Importante é, o facto de que cada vez mais os cidadãos portugueses estão conscientes que devem controlar e fiscalizar as ações dos seus representantes e governantes. Mas o grau dessa consciencialização ainda é baixo, logo existe um longo caminho a percorrer.

Quando os cidadãos são informados, podem agir para louvar, condenar, alterar ou mesmo interromper as intenções dos governantes e representantes. Os cidadãos usufruem de um controlo suplementar sobre os assuntos que os afetam.

Como muitas vezes na realidade o que deveria ser não o é, existem exemplos de mobilizações de cidadãos, que efetuam o percurso contrário, ou seja, em vez de esperarem pelas iniciativas dos governantes em prestar uma transparente accountability pública, vão eles à sua procura. É caso para dizer que se “Maomé não vai à montanha a montanha vai ter com Maomé”.

Nos EUA (apenas para citar um exemplo entre muitos) surgiu uma importante iniciativa que partiu dos cidadãos. Designa-se por “Public accountability iniciative”. Trata-se de uma organização sem fins lucrativos, que vive de donativos da sociedade civil e que investiga as relações potencialmente promiscuas entre o governo do país, os governos dos diferentes estados e o setor empresarial, nomeadamente investigar a existência de quaisquer relações entre o poder e a corrupção.

Tudo começou com a construção de uma base de dados que agrega informações importantes, como relacionamento entre políticos, entre estes e empresários e financiadores das respetivas campanhas, informações sobre empregos anteriores dos funcionários nomeados para a Casa Branca, contratos governamentais, etc.

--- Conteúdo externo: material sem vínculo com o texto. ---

-- ==== Sys2Proof/Laws/KeepsOps.lean ====
section
/-! SUPPORT. One `Keeps` lemma for each operation of the shared operations, the switch, the links and time. -/
namespace Sys2Proof.Machine

open Sys2Proof

theorem fset_keeps (m : BitVec 64) (s0 x0 : State) (x1 hi lo v : Nat) (hm : m &&& 0x1#64 = 0#64) (h : Keeps m s0 x0) :
    Keeps m s0 (fset x0 x1 hi lo v) := by
  unfold fset
  repeat' first
    | (with_reducible first
        | assumption | apply wr_keeps)
    | exact maskSub hm (by decide) | split

theorem setBit_keeps (m : BitVec 64) (s0 x0 : State) (x1 b : Nat) (v : Bool) (hm : m &&& 0x1#64 = 0#64) (h : Keeps m s0 x0) :
    Keeps m s0 (setBit x0 x1 b v) := by
  unfold setBit
  repeat' first
    | (with_reducible first
        | assumption | apply fset_keeps)
    | exact maskSub hm (by decide) | split

theorem realign_keeps (m : BitVec 64) (s0 x0 : State) (hm : m &&& 0x20000000020#64 = 0#64) (h : Keeps m s0 x0) :
    Keeps m s0 (realign x0) := by
  unfold realign
  repeat' first
    | (with_reducible first
        | assumption)
    | exact maskSub hm (by decide) | split
    | (intro q hq; cases q <;> first | exact absurd hq (maskOff hm (by decide)) | with_reducible rfl)
    | exact fun _ => ⟨List.prefix_rfl, id⟩ | exact fun _ => ⟨List.prefix_rfl, fun _ => rfl⟩
    | exact fun g => absurd g (maskOff hm (by decide)) | (fail_if_no_progress with_reducible apply keeps_frame)

theorem fieldSat_keeps (m : BitVec 64) (s0 x0 : State) (x1 hi lo n : Nat) (hm : m &&& 0x1#64 = 0#64) (h : Keeps m s0 x0) :
    Keeps m s0 (fieldSat x0 x1 hi lo n) := by
  unfold fieldSat
  repeat' first
    | (with_reducible first
        | assumption | apply fset_keeps)
    | exact maskSub hm (by decide) | split

theorem setPort_keeps (m : BitVec 64) (s0 x0 : State) (x1 : Nat) (x : PortSt) (hm : m &&& 0x400#64 = 0#64)
     (h : Keeps m s0 x0) :
    Keeps m s0 (setPort x0 x1 x) := by
  unfold setPort
  repeat' first
    | (with_reducible first
        | assumption)
    | exact maskSub hm (by decide) | dsimp only | split
    | (intro q hq; cases q <;> first | exact absurd hq (maskOff hm (by decide)) | with_reducible rfl)
    | exact fun _ => ⟨List.prefix_rfl, id⟩ | exact fun _ => ⟨List.prefix_rfl, fun _ => rfl⟩
    | exact fun g => absurd g (maskOff hm (by decide)) | (fail_if_no_progress with_reducible apply keeps_frame) | intro _

theorem modPort_keeps (m : BitVec 64) (s0 x0 : State) (x1 : Nat) (f : PortSt → PortSt) (hm : m &&& 0x400#64 = 0#64)
     (h : Keeps m s0 x0) :
    Keeps m s0 (modPort x0 x1 f) := by
  unfold modPort
  repeat' first
    | (with_reducible first
        | assumption | apply setPort_keeps)
    | exact maskSub hm (by decide) | split

theorem setStitch_keeps (m : BitVec 64) (s0 x0 : State) (n : Nat) (x : StitchSt) (hm : m &&& 0x1000#64 = 0#64)
     (h : Keeps m s0 x0) :
    Keeps m s0 (setStitch x0 n x) := by
  unfold setStitch
  repeat' first
    | (with_reducible first
        | assumption)
    | exact maskSub hm (by decide) | dsimp only | split
    | (intro q hq; cases q <;> first | exact absurd hq (maskOff hm (by decide)) | with_reducible rfl)
    | exact fun _ => ⟨List.prefix_rfl, id⟩ | exact fun _ => ⟨List.prefix_rfl, fun _ => rfl⟩
    | exact fun g => absurd g (maskOff hm (by decide)) | (fail_if_no_progress with_reducible apply keeps_frame) | intro _

theorem setCell_keeps (m : BitVec 64) (s0 x0 : State) (c : Nat) (x : Cell) (hm : m &&& 0x2000#64 = 0#64) (h : Keeps m s0 x0) :
    Keeps m s0 (setCell x0 c x) := by
  unfold setCell
  repeat' first
    | (with_reducible first
        | assumption)
    | exact maskSub hm (by decide) | dsimp only | split
    | (intro q hq; cases q <;> first | exact absurd hq (maskOff hm (by decide)) | with_reducible rfl)
    | exact fun _ => ⟨List.prefix_rfl, id⟩ | exact fun _ => ⟨List.prefix_rfl, fun _ => rfl⟩
    | exact fun g => absurd g (maskOff hm (by decide)) | (fail_if_no_progress with_reducible apply keeps_frame) | intro _

theorem setQueue_keeps (m : BitVec 64) (s0 x0 : State) (q : Nat) (x : List QEntry) (hm : m &&& 0x4000#64 = 0#64)
     (h : Keeps m s0 x0) :
    Keeps m s0 (setQueue x0 q x) := by
  unfold setQueue
  repeat' first
    | (with_reducible first
        | assumption)
    | exact maskSub hm (by decide) | dsimp only | split
    | (intro q hq; cases q <;> first | exact absurd hq (maskOff hm (by decide)) | with_reducible rfl)
    | exact fun _ => ⟨List.prefix_rfl, id⟩ | exact fun _ => ⟨List.prefix_rfl, fun _ => rfl⟩
    | exact fun g => absurd g (maskOff hm (by decide)) | (fail_if_no_progress with_reducible apply keeps_frame) | intro _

Com esta iniciativa os cidadãos dos Estados Unidos, procuram investigar potenciais situações de corrupção, dado que mesmo naquele país não existe uma adequada cultura de accountability pública.

A accountability pública é essencial ao processo democrático, já que se traduz numa clara prestação de contas daqueles que exercem o poder. A errada ou inadequada utilização de fundos públicos deve forçosamente ser passível de responsabilização. Todo o processo de utilização de fundos públicos deve ser claro e transparente. A falta ou a insuficiência de transparência pode levar à corrupção e esta sem sombra de dúvidas mina as bases da democracia.

Uma adequada accountability pública pode ajudar a garantir que a legitimidade dos governantes permaneça intacta ou até mesmo reforçar essa legitimidade. Os governantes e os nossos representantes deveriam ser os primeiros interessados neste sistema, já que teriam a oportunidade de explicar e justificar as suas intenções e opções, promovendo a confiança e a aceitação da sua autoridade por parte dos cidadãos.

Nas últimas duas décadas, numerosos investigadores académicos provenientes de diversas ciências socias debruçam-se sobre este tema, chegando à conclusão de que em muitos países existe um claro deficit de accountability pública, havendo ainda muito a fazer para colmatar estas lacunas.

Mas para quando é que em Portugal, os cidadãos saberão que os recursos públicos estão a ser bem geridos e as utilizações indevidas sancionadas? Por este andar nunca. Penso que para bem de todos valerá a pena pensarmos nisto.

Associado do OBEGEF – Observatório de Economia e Gestão de Fraude

 

(1) Como representantes consideramos todos aqueles que não sendo formalmente governantes, tratam de questões de domínio público e com acesso a fundos públicos.